この奇妙な感慨

殿下がスーパーボウルのハーフタイムショーで「素晴らしい予定調和のパープル・メドレーとロック・クラシックのカヴァー」をやったことについて、しかもかつてほどではないが、アメリカの一般大衆の脳裏に焼き付いて離れないはずの「気持ち悪いかつてのPrinceのイメージ」をわざわざ久しぶりにやったことについて、ここしばらく何の役にも立たないのに考えてしまっていたのだが。


月曜に西海岸に赴任中のI嬢と「80年代を引きずりまくる2人きりの集い」を国際電話でやっていて、彼女が「あの頃は、マイコー君が親が安心して子供に勧められるアーティストで、殿下は子供に見せたくないアーティストナンバーワンだったのにねぇ」と言った時、何かとても腑に落ちた。
あの頃の破天荒を経て、すったもんだの「極端な話よっぽどのファンしか追い掛けていない90年代の記号時代」を経て、殿下はまぁ相変わらずの部分もあるものの、オトナにお成り遊ばしたのだ。
大衆の前に出て「はーい、お約束お約束」をやれる、しかもそれを結構高いエンタテイメント性でもってやる、というくらい、まともに成熟できたのだ。
こういうの、まぁファンとしては幸福な事だと思っていいんだろうな。


マイコー君はあの頃の予測だと、今頃もうクインシー・ジョーンズの椅子に座ってるとばっかり思っていたのに。
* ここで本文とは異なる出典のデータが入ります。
/-- A furrow number adopted at the headland (R196): every number moves with it, and each entry whose quote changed number has an
ADMIT record in the headland's batch. -/
def adoptNumber (s : State) : State :=
  match adoptedNumber s with
  | none => s
  | some n =>
    let d : Int := (n : Int) - comingFurrow s
    let win := n / (s.tick.windowM1 + 1)
    let next := if s.tick.started then s.tick.window + 1 else 0
    let s := shiftNumbers s d ((win : Int) - next)
    let s := { s with tick := { s.tick with nextNum := some n, nextWin := some win, numSet := none } }
    if d = 0 then s
    else s.rqt.foldl (fun s p =>
      if p.2.quoteOrig = 0 then s else setWork (jrnlAdmit s p.1) p.1 { workOf (jrnlAdmit s p.1) p.1 with changed := true }) s

/-! ### Modes -/

/-- ALIGNED set or cleared (R194, R197, R331); a borrower notes for its next headland that it has cleared (R337). -/
def setAligned (s : State) (on : Bool) : State :=
  let s := regPut s (furReg 0x018) 0 0 (b2n on)
  if on then s else { s with grants := s.grants.map (fun g => { g with unaligned := true }) }

/-- SYNC_MODE and the time leader as a headland puts them in force (R193, R331): a follower joins its leader and measures its delay;
a change starts alignment afresh. The leader is aligned with itself. -/
def adoptSync (s : State) : State :=
  let mode := regField s (furReg 0) 1 0
  let leader := BitVec.ofNat 12 (regField s (rlReg 0 0x1010) 11 0)
  let changed := mode != s.tick.syncMode || (mode == 3 && leader != s.timeSync.leader)
  let own := leader.toNat == ownNode s
  let s := if changed then
      let s := { s with tick := { s.tick with syncMode := mode, goodTicks := 0, headPulse := false, raileNum := none }
                        timeSync := { leader := leader } }
      setAligned s (mode == 3 && own)
    else s
  if mode = 3 ∧ !own then
    let s := if changed then sendCtl s leader 0x23 [] else s
    sendCtl s leader 0x21 (toLE 8 (s.tick.rqtTime * 16))
  else s

/-- The return to TICK_REF (R197): at the first headland after 1 ms of its edges. -/
def adoptRef (s : State) : State :=
  if !s.tick.tickRef ∧ 0 < s.tick.refBackMs then
    regPut { s with tick := { s.tick with tickRef := true, refBackMs := 0 } } (furReg 0x018) 1 1 0
  else s

/-- POWER_STATUS of this member at a headland (R335), sent to the credit leader or taken here. -/
def sendStatus (s : State) (waitShare : Nat) : State :=
  if !creditOn s then s
  else match creditLeader s with
    | none => s
    | some n =>
      let shard := match ownShard s with
        | some r => r.toNat % 64
        | none => 0
      let wait := Nat.min 1024 waitShare
      let lend := regField s (rlReg 0 0x1020) 7 0
      if n.toNat = ownNode s then
        takeStatus s { node := n, shard := shard, cap := s.power.ownerW, lendMax := lend, waitShare := wait } (s.tick.window + 2)
      else sendCtl s n 0x40 (toLE 2 s.power.ownerW ++ toLE 2 wait ++ toLE 1 lend ++ toLE 1 shard)

/-! ### HEADLAND -/

/-- Cancellations and releases that this headland did not take are those of the next (R224). -/
def clearLate (s : State) : State :=
  { s with work := s.work.map (fun p => (p.1, { p.2 with cancelLate := false, freeLate := false })) }

/-- The actions of R225 with what else a headland puts in force, before the tick that starts its window. Held during a stop (R420); after
a restart of a core the actions of R225 carry over (R382), and a halted device has none, but SYNC_MODE and the furrow number take
effect (R228). -/
def headlandActions (s : State) (waitShare : Nat) : State :=
  let s := adoptRef s
  if s.faults.cutCarry ∨ halted s then adoptSync (adoptNumber { s with faults := { s.faults with cutCarry := false } })
  else if stopped s then s
  else
    let s := applyCancels s
    let s := headlandPair (headlandGrants s)
    let s := releasePages s
    let s := adoptLen s (comingFurrow s)
    let s := adoptNumber s
    let s := journalBatch s
    let s := (rebook (dropPassed s (comingFurrow s)) (comingFurrow s)).1
    headlandBist (sendStatus (adoptSync s) waitShare)

/-- RQT_TIME of the coming tick (R190, R194, R332). -/
def nextTick (s : State) : Nat :=
  if !s.tick.started then s.tick.rqtTime
  else
    let whole := (s.timeSync.fracAcc + s.timeSync.rate).fdiv 16
    Nat.max s.tick.rqtTime
      (((s.tick.lastTick + furrowPeriods s + s.tick.lengthen : Nat) : Int) + s.tick.adjust + whole).toNat

/-- Whether the tick unit runs (R195, R475): firmware runs, and a reference is present. -/
def ticking (s : State) : Bool := alive s && s.fw.running && (s.tick.tickRef || s.tick.pcieRef)

/-- Reads of another node, on one engine, whose data has not all come at the end of their furrow (R145). -/
def lateReads (s : State) (f : FeId) : List (Nat × Nat × Nat) :=
  (fe s f).slots.flatMap (fun x => match itemOf s x.2.item with
    | some w => (x.2.rd.filter (fun r => !r.list && decide (r.data.length < r.len))).map (fun r =>
        ((addrNode r.addr).toNat, r.op, (descArr w x.2.desc).val))
    | none => [])

/-- What the end of the furrow takes from its work items while they stand: NaN trap records (R124), the clocks of ring stalls that the
tick ends (R162), and the reads whose data will come late (R145). -/
def leaveFurrow (s : State) : State :=
  let s := forArrays s copyTrap
  let s := forFes (forArrays s countWaits) (countStallsOn (fun _ => true))
  { s with lateData := s.lateData ++ (List.finRange 32).flatMap (lateReads s) }

/-- The end of the furrow with, at the end of a window, the headland's actions. -/
def endFurrow (s : State) (waitShare : Nat) : State :=
  let s := leaveFurrow { s with tick := { s.tick with rqtTime := nextTick s } }
  let s := if halted s then { s with items := [] } else settle { s with tick := { s.tick with atTick := true } }
  let s := { s with tick := { s.tick with atTick := false } }
  if headlandDue s then clearLate (headlandActions s waitShare) else s

/-- HEADLAND (R224, R225): at the end of a window's last furrow the device commits what is due and performs the headland's actions;
the tick that follows starts the window. -/
def execHeadland (waitShare : Nat) (s : State) : Host.Outcome State Fault Refusal :=
  if !ticking s ∨ !headlandDue s ∨ s.tick.headDone then .next s
  else
    let s := endFurrow s waitShare
    .next { s with tick := { s.tick with headDone := true } }

end Sys2Proof.Machine
end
ただの『危ない人』になってしまった」とI嬢は続けていたが、ホントにねぇ。
何がのちのちの調和に繋がって何がのちのちの破綻に繋がるかなんて、その時には見えないもんだよなぁ。
ただ、あの頃まだ十代だったオレは「明日死にそうにないマイコー君よりも、明日死んでしまいそうな殿下が好き」だったのは、事実だなぁ。
で、今のオレはもう「明日死にそうなもの」を見ているのがしんどい。